→ **About this task**:
Find the line with "08 R180). -/" in the entries below. Repeat it, every following line, and the line with "f, .vsadd f, .vssub", exactly and with nothing added.

Segment Start: Supplied data

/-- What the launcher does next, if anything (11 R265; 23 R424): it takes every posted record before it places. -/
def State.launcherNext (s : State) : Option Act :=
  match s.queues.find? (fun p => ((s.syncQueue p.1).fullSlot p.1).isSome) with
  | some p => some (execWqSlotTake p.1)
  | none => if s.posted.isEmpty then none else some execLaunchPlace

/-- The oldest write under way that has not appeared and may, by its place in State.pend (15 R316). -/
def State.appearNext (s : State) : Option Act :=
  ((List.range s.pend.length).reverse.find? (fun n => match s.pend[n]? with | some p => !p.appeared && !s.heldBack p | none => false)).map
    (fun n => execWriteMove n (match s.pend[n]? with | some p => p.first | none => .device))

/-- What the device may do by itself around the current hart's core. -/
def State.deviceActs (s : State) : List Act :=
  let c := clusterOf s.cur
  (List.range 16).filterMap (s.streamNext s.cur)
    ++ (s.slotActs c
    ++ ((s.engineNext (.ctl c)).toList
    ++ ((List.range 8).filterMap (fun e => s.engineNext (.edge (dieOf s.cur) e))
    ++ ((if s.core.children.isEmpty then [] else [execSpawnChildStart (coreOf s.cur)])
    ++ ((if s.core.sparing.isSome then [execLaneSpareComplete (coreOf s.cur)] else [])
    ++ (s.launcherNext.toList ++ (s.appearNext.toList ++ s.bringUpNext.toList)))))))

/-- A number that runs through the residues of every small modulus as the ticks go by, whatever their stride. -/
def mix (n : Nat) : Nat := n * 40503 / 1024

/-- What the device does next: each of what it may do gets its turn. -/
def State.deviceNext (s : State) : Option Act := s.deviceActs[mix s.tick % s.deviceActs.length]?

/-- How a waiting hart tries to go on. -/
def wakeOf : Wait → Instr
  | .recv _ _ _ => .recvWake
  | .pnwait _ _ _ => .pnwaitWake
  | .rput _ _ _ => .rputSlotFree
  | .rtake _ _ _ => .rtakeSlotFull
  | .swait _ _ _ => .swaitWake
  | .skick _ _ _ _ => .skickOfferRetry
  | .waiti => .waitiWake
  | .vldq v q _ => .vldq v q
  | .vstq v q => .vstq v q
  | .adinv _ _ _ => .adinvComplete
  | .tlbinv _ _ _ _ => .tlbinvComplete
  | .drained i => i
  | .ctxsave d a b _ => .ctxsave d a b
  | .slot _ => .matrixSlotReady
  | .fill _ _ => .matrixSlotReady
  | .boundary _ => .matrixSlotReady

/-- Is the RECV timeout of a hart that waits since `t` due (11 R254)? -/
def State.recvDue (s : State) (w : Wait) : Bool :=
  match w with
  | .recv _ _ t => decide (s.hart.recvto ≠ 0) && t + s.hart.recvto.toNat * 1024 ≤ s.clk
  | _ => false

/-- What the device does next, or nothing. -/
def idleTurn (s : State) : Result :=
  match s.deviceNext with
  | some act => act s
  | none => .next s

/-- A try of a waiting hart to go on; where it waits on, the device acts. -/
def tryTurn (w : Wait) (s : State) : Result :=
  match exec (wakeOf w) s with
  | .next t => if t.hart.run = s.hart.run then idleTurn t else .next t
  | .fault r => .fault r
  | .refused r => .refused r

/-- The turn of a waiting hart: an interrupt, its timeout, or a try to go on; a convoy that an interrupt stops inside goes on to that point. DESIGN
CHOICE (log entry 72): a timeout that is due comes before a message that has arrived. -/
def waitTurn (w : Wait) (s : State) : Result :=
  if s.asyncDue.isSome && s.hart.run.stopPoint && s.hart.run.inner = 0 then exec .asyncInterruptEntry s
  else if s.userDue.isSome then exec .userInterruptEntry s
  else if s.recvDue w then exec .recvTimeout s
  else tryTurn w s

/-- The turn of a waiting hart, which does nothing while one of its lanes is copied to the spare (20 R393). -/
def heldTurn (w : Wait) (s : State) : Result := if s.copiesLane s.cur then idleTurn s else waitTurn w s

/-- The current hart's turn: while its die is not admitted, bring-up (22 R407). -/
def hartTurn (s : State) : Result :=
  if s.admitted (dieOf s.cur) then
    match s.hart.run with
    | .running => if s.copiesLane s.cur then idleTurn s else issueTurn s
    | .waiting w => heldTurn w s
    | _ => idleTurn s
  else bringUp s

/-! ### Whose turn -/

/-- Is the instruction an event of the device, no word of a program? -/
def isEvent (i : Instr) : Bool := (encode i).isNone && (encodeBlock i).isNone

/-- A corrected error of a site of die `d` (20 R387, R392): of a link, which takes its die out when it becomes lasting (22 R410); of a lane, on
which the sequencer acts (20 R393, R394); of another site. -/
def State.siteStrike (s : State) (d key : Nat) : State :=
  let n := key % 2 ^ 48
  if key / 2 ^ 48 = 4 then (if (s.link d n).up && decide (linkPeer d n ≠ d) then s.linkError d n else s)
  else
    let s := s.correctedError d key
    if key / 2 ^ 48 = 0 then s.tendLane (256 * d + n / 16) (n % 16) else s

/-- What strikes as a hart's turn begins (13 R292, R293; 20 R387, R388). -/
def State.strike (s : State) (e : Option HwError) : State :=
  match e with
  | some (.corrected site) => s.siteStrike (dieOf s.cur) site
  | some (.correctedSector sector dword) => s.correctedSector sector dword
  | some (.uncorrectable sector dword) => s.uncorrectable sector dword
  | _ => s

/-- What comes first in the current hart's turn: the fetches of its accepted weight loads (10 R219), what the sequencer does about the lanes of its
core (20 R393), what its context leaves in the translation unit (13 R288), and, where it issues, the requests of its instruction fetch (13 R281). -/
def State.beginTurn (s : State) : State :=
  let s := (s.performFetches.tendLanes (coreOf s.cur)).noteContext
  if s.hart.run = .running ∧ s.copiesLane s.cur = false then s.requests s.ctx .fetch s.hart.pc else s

Segment End: Supplied data
Segment Start: Supplied data

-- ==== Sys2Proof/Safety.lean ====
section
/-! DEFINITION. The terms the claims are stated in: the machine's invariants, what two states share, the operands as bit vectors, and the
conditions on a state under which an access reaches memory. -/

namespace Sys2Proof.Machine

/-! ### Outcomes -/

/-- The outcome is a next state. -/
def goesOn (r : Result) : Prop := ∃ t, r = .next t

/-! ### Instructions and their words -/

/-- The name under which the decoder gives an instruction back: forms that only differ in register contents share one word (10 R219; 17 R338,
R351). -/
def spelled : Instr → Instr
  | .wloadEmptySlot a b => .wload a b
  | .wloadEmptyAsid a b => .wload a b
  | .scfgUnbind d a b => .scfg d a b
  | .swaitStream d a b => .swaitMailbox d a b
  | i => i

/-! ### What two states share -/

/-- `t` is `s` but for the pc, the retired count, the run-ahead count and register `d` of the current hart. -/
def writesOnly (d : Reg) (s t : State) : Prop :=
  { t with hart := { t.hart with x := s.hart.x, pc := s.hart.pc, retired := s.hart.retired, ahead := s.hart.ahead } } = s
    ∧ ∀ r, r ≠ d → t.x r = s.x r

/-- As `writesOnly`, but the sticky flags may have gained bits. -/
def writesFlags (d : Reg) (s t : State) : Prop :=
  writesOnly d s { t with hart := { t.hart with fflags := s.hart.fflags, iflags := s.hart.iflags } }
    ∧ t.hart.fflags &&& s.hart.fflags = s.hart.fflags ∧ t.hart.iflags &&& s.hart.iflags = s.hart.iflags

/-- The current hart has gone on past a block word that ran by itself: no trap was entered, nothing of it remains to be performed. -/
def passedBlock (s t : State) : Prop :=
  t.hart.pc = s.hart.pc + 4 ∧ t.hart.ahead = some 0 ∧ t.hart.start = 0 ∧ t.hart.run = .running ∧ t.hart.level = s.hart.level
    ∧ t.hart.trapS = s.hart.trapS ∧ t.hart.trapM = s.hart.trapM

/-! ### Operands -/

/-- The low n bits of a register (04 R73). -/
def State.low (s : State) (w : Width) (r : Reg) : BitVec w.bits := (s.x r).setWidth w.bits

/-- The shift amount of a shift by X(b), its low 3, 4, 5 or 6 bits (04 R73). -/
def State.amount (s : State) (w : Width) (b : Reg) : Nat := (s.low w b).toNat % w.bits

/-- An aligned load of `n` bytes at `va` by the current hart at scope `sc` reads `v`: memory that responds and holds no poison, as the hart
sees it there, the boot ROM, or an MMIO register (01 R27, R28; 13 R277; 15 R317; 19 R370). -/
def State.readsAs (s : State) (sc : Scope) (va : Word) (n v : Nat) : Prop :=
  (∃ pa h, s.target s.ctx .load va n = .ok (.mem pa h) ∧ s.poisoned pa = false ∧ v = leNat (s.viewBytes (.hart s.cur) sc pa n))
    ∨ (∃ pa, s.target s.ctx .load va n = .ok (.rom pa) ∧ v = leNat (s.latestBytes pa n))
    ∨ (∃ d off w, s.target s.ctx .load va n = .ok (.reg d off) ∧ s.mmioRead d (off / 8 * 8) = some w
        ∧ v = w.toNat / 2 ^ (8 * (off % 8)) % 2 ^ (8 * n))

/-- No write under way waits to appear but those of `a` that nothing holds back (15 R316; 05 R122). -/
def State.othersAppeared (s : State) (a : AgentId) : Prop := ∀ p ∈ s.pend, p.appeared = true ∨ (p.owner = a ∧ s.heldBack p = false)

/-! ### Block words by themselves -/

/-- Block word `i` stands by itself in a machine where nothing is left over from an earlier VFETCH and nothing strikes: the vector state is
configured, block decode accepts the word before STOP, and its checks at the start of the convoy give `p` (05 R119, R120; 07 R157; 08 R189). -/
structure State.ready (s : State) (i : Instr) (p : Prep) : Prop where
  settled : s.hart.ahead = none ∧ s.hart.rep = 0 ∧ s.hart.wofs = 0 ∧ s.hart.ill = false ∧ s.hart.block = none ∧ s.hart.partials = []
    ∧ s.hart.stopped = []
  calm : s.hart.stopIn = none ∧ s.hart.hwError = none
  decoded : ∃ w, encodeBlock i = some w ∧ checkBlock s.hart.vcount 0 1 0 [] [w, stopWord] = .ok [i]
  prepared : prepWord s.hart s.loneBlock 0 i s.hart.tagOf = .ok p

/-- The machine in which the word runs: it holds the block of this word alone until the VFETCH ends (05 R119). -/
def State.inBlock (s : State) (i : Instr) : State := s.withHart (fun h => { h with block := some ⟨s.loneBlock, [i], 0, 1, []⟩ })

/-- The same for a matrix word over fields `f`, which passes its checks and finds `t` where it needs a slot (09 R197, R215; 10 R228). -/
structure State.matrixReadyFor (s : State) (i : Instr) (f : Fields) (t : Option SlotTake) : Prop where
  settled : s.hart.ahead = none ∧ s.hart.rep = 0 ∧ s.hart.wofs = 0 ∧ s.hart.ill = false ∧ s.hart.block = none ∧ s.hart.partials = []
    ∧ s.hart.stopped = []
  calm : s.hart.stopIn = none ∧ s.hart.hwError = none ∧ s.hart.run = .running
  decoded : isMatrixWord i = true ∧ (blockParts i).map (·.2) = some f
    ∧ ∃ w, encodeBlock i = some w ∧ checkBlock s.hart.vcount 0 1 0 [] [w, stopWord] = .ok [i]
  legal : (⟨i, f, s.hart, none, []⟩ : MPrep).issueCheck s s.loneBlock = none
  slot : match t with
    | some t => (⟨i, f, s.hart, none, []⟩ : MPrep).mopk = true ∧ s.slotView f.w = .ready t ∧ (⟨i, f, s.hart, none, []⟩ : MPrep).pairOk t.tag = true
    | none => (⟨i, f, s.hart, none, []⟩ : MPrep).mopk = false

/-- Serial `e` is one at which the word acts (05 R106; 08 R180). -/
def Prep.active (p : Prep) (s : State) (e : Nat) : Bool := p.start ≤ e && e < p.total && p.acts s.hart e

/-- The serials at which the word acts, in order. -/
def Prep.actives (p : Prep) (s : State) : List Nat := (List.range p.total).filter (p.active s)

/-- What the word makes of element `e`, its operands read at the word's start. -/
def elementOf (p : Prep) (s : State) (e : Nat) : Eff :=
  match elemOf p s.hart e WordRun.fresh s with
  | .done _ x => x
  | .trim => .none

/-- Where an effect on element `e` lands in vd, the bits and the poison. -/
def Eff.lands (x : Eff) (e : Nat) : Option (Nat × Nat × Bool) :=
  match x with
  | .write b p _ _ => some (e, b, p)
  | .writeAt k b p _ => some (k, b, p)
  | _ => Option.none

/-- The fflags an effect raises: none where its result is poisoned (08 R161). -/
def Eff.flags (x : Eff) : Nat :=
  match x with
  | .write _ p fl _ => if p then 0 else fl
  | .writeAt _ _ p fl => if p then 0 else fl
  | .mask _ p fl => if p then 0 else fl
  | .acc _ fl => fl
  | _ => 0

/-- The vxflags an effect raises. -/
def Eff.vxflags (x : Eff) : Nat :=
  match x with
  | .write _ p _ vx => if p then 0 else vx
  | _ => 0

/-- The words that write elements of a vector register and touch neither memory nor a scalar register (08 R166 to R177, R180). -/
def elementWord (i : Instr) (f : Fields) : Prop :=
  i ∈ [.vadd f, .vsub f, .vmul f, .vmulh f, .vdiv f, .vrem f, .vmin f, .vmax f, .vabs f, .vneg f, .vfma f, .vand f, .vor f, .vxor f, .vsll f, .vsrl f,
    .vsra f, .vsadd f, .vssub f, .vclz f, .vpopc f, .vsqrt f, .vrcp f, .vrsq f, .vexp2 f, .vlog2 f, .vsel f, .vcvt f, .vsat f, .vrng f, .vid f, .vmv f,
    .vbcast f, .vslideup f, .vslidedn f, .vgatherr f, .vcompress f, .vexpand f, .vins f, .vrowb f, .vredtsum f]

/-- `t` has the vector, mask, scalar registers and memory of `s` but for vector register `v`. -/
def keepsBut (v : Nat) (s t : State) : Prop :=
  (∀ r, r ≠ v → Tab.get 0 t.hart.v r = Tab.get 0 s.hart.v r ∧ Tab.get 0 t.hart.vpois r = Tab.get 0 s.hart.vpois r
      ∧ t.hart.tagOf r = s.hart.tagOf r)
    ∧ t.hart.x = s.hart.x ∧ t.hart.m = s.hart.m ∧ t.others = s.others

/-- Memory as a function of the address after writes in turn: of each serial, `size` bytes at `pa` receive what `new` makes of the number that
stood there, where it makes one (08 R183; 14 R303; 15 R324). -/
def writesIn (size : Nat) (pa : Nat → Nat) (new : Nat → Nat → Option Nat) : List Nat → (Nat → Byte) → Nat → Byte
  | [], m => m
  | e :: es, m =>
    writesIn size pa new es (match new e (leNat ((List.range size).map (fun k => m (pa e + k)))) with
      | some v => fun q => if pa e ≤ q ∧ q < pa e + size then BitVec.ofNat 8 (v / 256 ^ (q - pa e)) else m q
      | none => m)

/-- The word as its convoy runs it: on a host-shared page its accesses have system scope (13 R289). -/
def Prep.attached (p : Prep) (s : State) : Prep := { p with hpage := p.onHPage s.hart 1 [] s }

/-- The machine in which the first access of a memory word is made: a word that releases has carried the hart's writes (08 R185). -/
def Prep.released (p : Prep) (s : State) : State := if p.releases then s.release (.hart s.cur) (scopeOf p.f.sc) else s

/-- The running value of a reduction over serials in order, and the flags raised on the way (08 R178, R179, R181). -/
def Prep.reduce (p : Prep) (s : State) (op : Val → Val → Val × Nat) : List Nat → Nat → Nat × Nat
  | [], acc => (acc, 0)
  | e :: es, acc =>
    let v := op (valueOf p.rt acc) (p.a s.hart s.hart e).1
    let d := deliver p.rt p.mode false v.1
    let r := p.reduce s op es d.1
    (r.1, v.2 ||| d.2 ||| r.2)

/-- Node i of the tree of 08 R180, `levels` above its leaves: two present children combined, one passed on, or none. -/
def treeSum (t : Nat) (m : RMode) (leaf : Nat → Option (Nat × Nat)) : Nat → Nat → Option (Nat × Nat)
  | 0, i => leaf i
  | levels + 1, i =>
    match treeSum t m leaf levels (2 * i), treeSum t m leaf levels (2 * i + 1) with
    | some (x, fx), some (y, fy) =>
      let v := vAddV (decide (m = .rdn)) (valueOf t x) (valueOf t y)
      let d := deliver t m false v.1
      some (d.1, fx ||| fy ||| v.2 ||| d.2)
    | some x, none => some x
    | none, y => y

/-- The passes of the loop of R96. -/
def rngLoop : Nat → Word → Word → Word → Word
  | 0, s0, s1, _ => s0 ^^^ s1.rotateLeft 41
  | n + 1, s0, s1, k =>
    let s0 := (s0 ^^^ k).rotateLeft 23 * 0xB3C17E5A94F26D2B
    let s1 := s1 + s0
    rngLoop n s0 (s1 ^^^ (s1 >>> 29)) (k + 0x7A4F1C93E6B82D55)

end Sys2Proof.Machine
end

Segment End: Supplied data

→ **The answer**:
/-- Serial `e` is one at which the word acts (05 R106; 08 R180). -/
def Prep.active (p : Prep) (s : State) (e : Nat) : Bool := p.start ≤ e && e < p.total && p.acts s.hart e

/-- The serials at which the word acts, in order. -/
def Prep.actives (p : Prep) (s : State) : List Nat := (List.range p.total).filter (p.active s)

/-- What the word makes of element `e`, its operands read at the word's start. -/
def elementOf (p : Prep) (s : State) (e : Nat) : Eff :=
  match elemOf p s.hart e WordRun.fresh s with
  | .done _ x => x
  | .trim => .none

/-- Where an effect on element `e` lands in vd, the bits and the poison. -/
def Eff.lands (x : Eff) (e : Nat) : Option (Nat × Nat × Bool) :=
  match x with
  | .write b p _ _ => some (e, b, p)
  | .writeAt k b p _ => some (k, b, p)
  | _ => Option.none

/-- The fflags an effect raises: none where its result is poisoned (08 R161). -/
def Eff.flags (x : Eff) : Nat :=
  match x with
  | .write _ p fl _ => if p then 0 else fl
  | .writeAt _ _ p fl => if p then 0 else fl
  | .mask _ p fl => if p then 0 else fl
  | .acc _ fl => fl
  | _ => 0

/-- The vxflags an effect raises. -/
def Eff.vxflags (x : Eff) : Nat :=
  match x with
  | .write _ p _ vx => if p then 0 else vx
  | _ => 0

/-- The words that write elements of a vector register and touch neither memory nor a scalar register (08 R166 to R177, R180). -/
def elementWord (i : Instr) (f : Fields) : Prop :=
  i ∈ [.vadd f, .vsub f, .vmul f, .vmulh f, .vdiv f, .vrem f, .vmin f, .vmax f, .vabs f, .vneg f, .vfma f, .vand f, .vor f, .vxor f, .vsll f, .vsrl f,
    .vsra f, .vsadd f, .vssub f, .vclz f, .vpopc f, .vsqrt f, .vrcp f, .vrsq f, .vexp2 f, .vlog2 f, .vsel f, .vcvt f, .vsat f, .vrng f, .vid f, .vmv f,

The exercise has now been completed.